3 ways to run Llama2 locally

We've talked a lot about running and fine-tuning Llama 2 on Replicate. But you can also run Llama natively on an M1/M2 Mac, Windows, Linux, or even a phone. One of the cool things about running Llama 2 locally is that you don't even need an internet connection.

insert image description here

Recommendation: Use NSDT Designer to quickly build programmable 3D scenes.

Llama 2 has only been out for a few days, but there are already some techniques for running it locally. In this blog post, we will introduce three open source tools that can be used to run Llama 2 on your own device:

  • Llama.cpp (Mac/Windows/Linux)
  • Ollama (March)
  • MLC LLM(iOS/Android)

1、Llama.cpp (Mac/Windows/Linux)

Llama.cpp is a port of Llama in C/C++, which makes it possible to run Llama 2 natively on a Mac with 4-bit integer quantization.
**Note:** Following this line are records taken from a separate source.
-- ==== Sys2Proof/Machine/Threads.lean ====
section
/-! DEFINITION. The bill, instruction fetch, events, waits, the watchdog and restart (spec/04 R118–R151, spec/06
R203–R223). -/

namespace Sys2Proof.Machine

/-- Logical engine e is mapped and its physical engine is on. -/
def engUp (s : State) (e : Nat) : Bool := up s && isMapped s e && peOn s (physOf s e)

/-- The same for the engine of logical thread g, of a block that is not frozen (R461). -/
def thrUp (s : State) (g : Nat) : Bool := engUp s (g / 32) && !s.mg.sm.frozen

/-! ### The bill (R118, R122–R124) -/

/-- A write of 1 to BILL_CTL.COMMIT (R122, R129). -/
def commitSet (s : State) (p : Nat) : State :=
  mEng s p fun e => { e with
    commitEc := true
    commit := match e.commit with
      | some l => some l
      | none => some (s.ec / 64 + if s.ec % 64 ≤ 62 then 1 else 2) }

/-- COMMIT after a switch or a refusal: a write of 1 in the same ec keeps it, for the next lap (R13, R122). -/
def commitLeft (s : State) (e : Eng) : Option Nat := if e.commitEc then some (s.ec / 64 + 1) else none

/-- R122 COMMIT. -/
def execCommit (e : Fin 64) (s : State) : Out :=
  act (engUp s e.val) (fun s => commitSet s (physOf s e.val)) s

/-- One thread is named at two adjacent positions; 63 and 0 are adjacent (R118). -/
def billAdjacent (tab : Tab (Option W8)) : Bool :=
  (List.range 64).any fun n => (posThread tab n).isSome && decide (posThread tab n = posThread tab ((n + 1) % 64))

/-- T0 owns no position. -/
def billNoT0 (tab : Tab (Option W8)) : Bool := (List.range 64).all fun n => decide (posThread tab n ≠ some 0)

/-- The switch is refused with the reason `why` (R123). -/
def billRefuse (s : State) (e p : Nat) (why : BitVec 2) : State :=
  logEv (mEng s p fun x => { x with commit := commitLeft s x, reject := true, rejWhy := why }) 0x6010 [e, why.toNat]

/-- R122, R123 BILL_SWITCH, in the ec of position 0: shadow writes of the same ec are no part of it. -/
def execBillSwitch (e : Fin 64) (s : State) : Out :=
  let p := physOf s e.val
  let due := match (gEng s p).commit with
    | some l => decide (l ≤ s.ec / 64)
    | none => false
  act (engUp s e.val && decide (s.ec % 64 = 0) && due) (fun s =>
    let (tab, mode) := (gEng s p).shdWas.getD ((gEng s p).shd, (gEng s p).mode)
    if billAdjacent tab then billRefuse s e p 1
    else if billNoT0 tab then billRefuse s e p 2
    else mEng s p fun x => { x with live := tab, modeLive := mode, commit := commitLeft s x }) s

/-! ### Instruction fetch (R138–R142, R152, R160, R161) -/

/-- The address whose word thread k's next slot needs and does not find, or may not fetch: its own, or for an STI that of its
successor (R139, R141, R143). -/
def missAt (s : State) (k : Nat) : Option Nat :=
  let t := gThr s k
  let lacks (a : Nat) : Bool := !mayFetch s k a || (wordIn s (k / 32) a).isNone
  if t.succ.isNone && lacks t.r.pc.toNat then some t.r.pc.toNat
  else match nextWord s k with
    | some w => if isStiWord w && lacks (t.r.pc + 4).toNat then some (t.r.pc + 4).toNat else none
    | none => none

/-- Fault of a fetch from address a by thread k (R141, R161, R202). -/
def fetchFault (s : State) (k a : Nat) : Option W8 :=
  if !fetchable a then some 0x05
  else if isFixed (gEng s (k / 32)) (k % 32) && !linePinned s (k / 32) (a / 64) then some 0x0A
  else none

/-- The way of engine p's cache array that holds the line with an uncorrectable error (R152). -/
def badLine (s : State) (p line : Nat) : Option IcLine :=
  (tget [] (gIc s p).sets (line % 128)).find? fun l => decide (l.line = line) && decide (l.ecc = 2)

/-- A fill unit starts on a request. A fill from the repertory store makes its line present 24 ec later (R139); one from
external memory asks its port (R384). -/
def fillStart (s : State) (p : Nat) (r : FillReq) : State :=
  if r.line * 64 < 0x1000000 then
    mIc s p fun c => { c with fills := c.fills ++ [{
      line := r.line, waiters := r.waiters, pin := r.pin, job := none, due := s.ec + 24 }] }
  else
    let j := s.ms.nextJob
    let s1 := mIc (newJob s) p fun c => { c with fills := c.fills ++ [{
      line := r.line, waiters := r.waiters, pin := r.pin, job := some j, due := 0 }] }
    mpRead s1 (r.line * 64 - extBase) 64 r.src (if r.pin then 3 else 1) j

/-- A fill is asked for: it joins the one of the same line that is in flight or waits, starts, or waits for a unit (R140). -/
def fillRequest (s : State) (p : Nat) (r : FillReq) : State :=
  if (gIc s p).fills.any fun f => decide (f.line = r.line) then
    mIc s p fun c => { c with fills := c.fills.map fun f =>
      if f.line = r.line then { f with waiters := f.waiters ++ r.waiters, pin := f.pin || r.pin } else f }
  else if (gIc s p).fillWait.any fun f => decide (f.line = r.line) then
    mIc s p fun c => { c with fillWait := c.fillWait.map fun f =>
      if f.line = r.line then { f with waiters := f.waiters ++ r.waiters, pin := f.pin || r.pin } else f }
  else if (gIc s p).fills.length < 4 then fillStart s p r
  else mIc s p fun c => { c with fillWait := c.fillWait ++ [r] }

/-- Thread k is parked on the line (R139). -/
def parkOn (s : State) (k line : Nat) : State :=
  fillRequest (mThr s k fun t => { t with park := some line, loaded := [] }) (k / 32) {
    line := line, waiters := [k % 32], pin := false, src := srcId 1 (gOf s k) }

/-- A line with an uncorrectable error is found: it is invalidated and logged, and a pinned one is fetched again (R152). -/
def lineLost (s : State) (p : Nat) (l : IcLine) : State :=
  let s1 := mIc s p fun c => { c with
    sets := tset [] c.sets (l.line % 128) ((tget [] c.sets (l.line % 128)).filter fun x => decide (x.line ≠ l.line)) }
  let s2 := logEv s1 0x6021 [p, l.line % 128, l.way, b2n l.pinned]
  if l.pinned then fillRequest s2 p { line := l.line, waiters := [], pin := true, src := srcId 0 0x900 } else s2

/-- The fetch unit checks thread k in the present ec (R139): a FIXED thread at its own positions, an ELASTIC one whenever it
meets every other condition of R120. -/
def missDue (s : State) (k : Nat) : Bool :=
  wakeful s k && decide ((gThr s k).owe = 0) && (gThr s k).long.isNone &&
    (!isFixed (gEng s (k / 32)) (k % 32) || decide (posThread (gEng s (k / 32)).live (s.ec % 64) = some (k % 32)))

/-- R139, R141, R152, R161 FETCH_MISS. -/
def execFetchMiss (g : Fin 2048) (s : State) : Out :=
  let k := thrKey s g.val
  act (engRuns s g.val && missDue s k) (fun s =>
    match missAt s k with
    | none => s
    | some a => match fetchFault s k a with
      | some c => takeFault s k c (gThr s k).r.pc
      | none => match badLine s (k / 32) (a / 64) with
        | some l => takeFault (lineLost s (k / 32) l) k 0x06 (gThr s k).r.pc
        | none => parkOn s k (a / 64)) s

/-- A free way of a set. -/
def freeWay (ways : List IcLine) : Option Nat := (List.range 4).find? fun w => ways.all fun l => decide (l.way ≠ w)

/-- A line enters its set: in its own way when it is there, in a free way, or in place of the least recently used unpinned one
(R140). A pinned line stays pinned (R142). -/
def setInsert (l : IcLine) (ways : List IcLine) : List IcLine :=
  match ways.find? fun x => decide (x.line = l.line) with
  | some x => { l with way := x.way, pinned := l.pinned || x.pinned } :: ways.filter fun x => decide (x.line ≠ l.line)
  | none => match freeWay ways with
    | some w => { l with way := w } :: ways
    | none => match ways.reverse.find? fun x => !x.pinned with
      | some x => { l with way := x.way } :: ways.filter fun y => decide (y.line ≠ x.line)
      | none => ways

def icInsert (s : State) (p : Nat) (l : IcLine) : State :=
  mIc s p fun c => { c with
    sets := tset [] c.sets (l.line % 128) (setInsert l (tget [] c.sets (l.line % 128))) }

/-- The words of a line from its bytes. -/
def lineWords (bs : List W8) : Tab W32 :=
  foldNat (fun t i => tset 0 t i (BitVec.ofNat 32 (leNat ((bs.drop (4 * i)).take 4)))) [] (List.range 16)

/-- A waiter of a fill is ready from the next ec, or takes its fault (R139, R140). -/
def wakeFill (p line : Nat) (fault : Option W8) (s : State) (t : Nat) : State :=
  let k := p * 32 + t
  if (gThr s k).park = some line then
    match fault with
    | none => mThr s k fun t => { t with park := none, readyAt := s.ec + 1 }
    | some c => takeFault s k c (gThr s k).r.pc
  else s

/-- Fills that wait start as units come free, in the order in which they were asked for (DESIGN CHOICE log 19). The fuel is
their number. -/
def fillNext (p : Nat) : Nat → State → State
  | 0, s => s
  | n + 1, s => match (gIc s p).fillWait with
    | [] => s
    | r :: rest =>
      if 4 ≤ (gIc s p).fills.length then s
      else fillNext p n (fillStart (mIc s p fun c => { c with fillWait := rest }) p r)

/-- The fill ends with the line's bytes or with a fault. -/
def fillEnd (s : State) (p : Nat) (f : Fill) (r : Except W8 (List W8)) : State :=
  let s1 := mIc s p fun c => { c with fills := c.fills.filter fun x => decide (x.line ≠ f.line) }
  let s2 := match r with
    | .ok bs => icInsert s1 p { line := f.line, pinned := f.pin, words := lineWords bs, way := 0, ecc := 0 }
    | .error _ => s1
  let s3 := f.waiters.foldl (wakeFill p f.line (match r with | .ok _ => none | .error c => some c)) s2
  fillNext p (gIc s3 p).fillWait.length s3

/-- R139, R140, R391, R421 FILL_DONE: of a fill from the repertory store 24 ec after it started; of one from external memory when
its request has been answered. -/
def execFillDone (p : Fin 68) (line : W48) (s : State) : Out :=
  match (gIc s p.val).fills.find? fun f => decide (f.line = line.toNat) with
  | none => .next s
  | some f => match f.job with
    | none => act (up s && peOn s p.val && decide (f.due ≤ s.ec)) (fun s =>
        let a := f.line * 64
        match s.ram.repBad.find? fun w => decide (a ≤ w * 8 ∧ w * 8 < a + 64) with
        | some w => fillEnd (logEv s 0x2422 [w * 8]) p.val f (.error 0x06)
        | none => fillEnd s p.val f (.ok (mread s.ram.rep a 64))) s
    | some j => act (up s && peOn s p.val && jobDone s j) (fun s =>
        let ans := jobAns s j
        fillEnd (takeJob s j) p.val f (match stFault (worst ans) with
          | none => .ok (jobData ans)
          | some c => .error c)) s

/-- The thread's STIs have all reached every cache array, so a held SYNCI goes on (R144). -/
def synciGo (s : State) (k : Nat) : State :=
  match (gThr s k).held with
  | some { op := .synci, writes := _ } =>
    if (gThr s k).posted.any fun p => p.sti.isSome then s else synciDone s k
  | _ => s

/-- The first posted STI no longer has arrays to reach. -/
def stiReached : List Posted → List Posted
  | [] => []
  | p :: t => if p.sti.isSome then { p with sti := none } :: t else p :: stiReached t

/-- R143 STI_CACHE_UPDATE: the oldest STI of the thread reaches the repertory store and every cache array with its line. -/
def execStiCacheUpdate (g : Fin 2048) (s : State) : Out :=
  let k := thrKey s g.val
  match (gThr s k).posted.findSome? Posted.sti with
  | none => .next s
  | some (a, w) => act (thrUp s g.val) (fun s =>
      let s1 := (s.en.ic.map Prod.fst).foldl (fun acc p => icStore acc p a.toNat w)
        (repWrite s a.toNat (leBytes 4 w.toNat))
      synciGo (mThr s1 k fun t => { t with posted := stiReached t.posted }) k) s

/-! ### Events, waits, watchdog, restart (R146, R203, R207, R212, R213, R216–R223) -/

/-- The end of the present ec for thread k: a pending enabled source is recognized, and its entry begins in the next ec (R146,
R216). -/
def recognize (s : State) (k : Nat) : State :=
  if (gThr s k).entering.isNone && isMapped s (gOf s k / 32) then
    match recognized s k with
    | some bit => mThr s k fun t => { t with entering := some bit }
    | none => s
  else s

/-- R146, R216–R222 EVENT_ENTRY, in the first ec of entry. The fetch from the vector that follows takes the faults of
FETCH_MISS: 0x05 where it is unmapped, 0x0A where a FIXED thread's line is not pinned (R161, R202). -/
def execEventEntry (g : Fin 2048) (s : State) : Out :=
  let k := thrKey s g.val
  match (gThr s k).entering with
  | none => .next s
  | some bit => act (thrUp s g.val && (decide ((gThr s k).st = .run) || decide ((gThr s k).st = .wait))) (fun s =>
      enterEvent s k bit) s

/-- R22, R203 THREAD_WAKE. -/
def execThreadWake (g : Fin 2048) (s : State) : Out :=
  let k := thrKey s g.val
  let t := gThr s k
  act (thrUp s g.val && decide (t.st = .wait) && decide (t.waitK = some .waitt) &&
      decide (t.r.wake.toNat ≤ s.tb.now.toNat)) (fun s => mThr s k fun t => { wakeNext t with ownFirst := true }) s

/-- R213 THREAD_WATCHDOG, in the ec of position 0. -/
def execThreadWatchdog (g : Fin 2048) (s : State) : Out :=
  let k := thrKey s g.val
  let t := gThr s k
  act (thrUp s g.val && decide (s.ec % 64 = 0) && decide (t.st = .run) && decide (t.wdLimit ≠ 0) &&
      decide (t.wdLimit.toNat ≤ t.wdCount.toNat)) (fun s => takeFault s k 0x0E t.r.pc) s

/-- RESTART with its DROPEV bit (R207, R212, R213, R498). A halt that was requested in FAULTED takes effect before the first word,
wherever the thread stands in its messages (R205). -/
def restartThr (s : State) (k : Nat) (dropev : Bool) : State :=
  if (gThr s k).st = .faulted then
    let s1 := leaveHalt (mThr s k fun t => { t with
      fcode := 0, wdCount := 0, save := if dropev then none else t.save }) k
    if (gThr s1 k).dbg.pending && decide ((gThr s1 k).st ≠ .faulted) then haltTake s1 k 1 else s1
  else s

/-- Threads do not write a prompter's THR_CTL or THR_PC (R170, R211). -/
def mayRestart (s : State) (who : Requester) (g : Nat) : Bool :=
  mayWritePage s who && match who with
    | .thread _ => decide (g % 32 ≠ 0)
    | _ => true

/-- R207 RESTART. -/
def execRestart (who : Requester) (g : Fin 2048) (dropev : Bool) (s : State) : Out :=
  act (engUp s (g.val / 32) && mayRestart s who g.val) (fun s => restartThr s (thrKey s g.val) dropev) s

/-- THR_EV as it is written (R223). -/
def thrEvPut (s : State) (k : Nat) (d : W64) : State :=
  mThr s k fun t => { t with evEn := d.extractLsb' 0 16, evPin := d.extractLsb' 32 8, evDma := d.extractLsb' 40 6 }

/-- R223 THR_EV_WRITE. -/
def execThrEvWrite (who : Requester) (g : Fin 2048) (data : W64) (s : State) : Out :=
  act (engUp s (g.val / 32) && mayWritePage s who) (fun s => thrEvPut s (thrKey s g.val) data) s

end Sys2Proof.Machine
end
Llama.cpp also supports Linux/Windows.

It can be installed on an M1/M2 Mac with the following command:

curl -L "https://replicate.fyi/install-llama-cpp" | bash

The following is the execution content of the above command:

#!/bin/bash

# Clone llama.cpp
git clone https://github.com/ggerganov/llama.cpp.git
cd llama.cpp

# Build it. `LLAMA_METAL=1` allows the computation to be executed on the GPU
LLAMA_METAL=1 make

# Download model
export MODEL=llama-2-13b-chat.ggmlv3.q4_0.bin
if [ ! -f models/${MODEL} ]; then
    curl -L "https://huggingface.co/TheBloke/Llama-2-13B-chat-GGML/resolve/main/${MODEL}" -o models/${MODEL}
fi

# Set prompt
PROMPT="Hello! How are you?"

# Run in interactive mode
./main -m ./models/llama-2-13b-chat.ggmlv3.q4_0.bin \
  --color \
  --ctx_size 2048 \
  -n -1 \
  -ins -b 256 \
  --top_k 10000 \
  --temp 0.2 \
  --repeat_penalty 1.1 \
  -t 8

Here's a one-line command for your Intel Mac or Linux machine. Same as above, but we don't include the LLAMA_METAL=1 flag:

curl -L "https://replicate.fyi/install-llama-cpp-cpu" | bash

Here's a one-line command to run on WSL on Windows:

curl -L "https://replicate.fyi/windows-install-llama-cpp" | bash

2、Ollama (March)

Ollama is an open source macOS application (for Apple Silicon) that lets you run, create, and share large language models through a command-line interface. Ollama already supports Llama 2.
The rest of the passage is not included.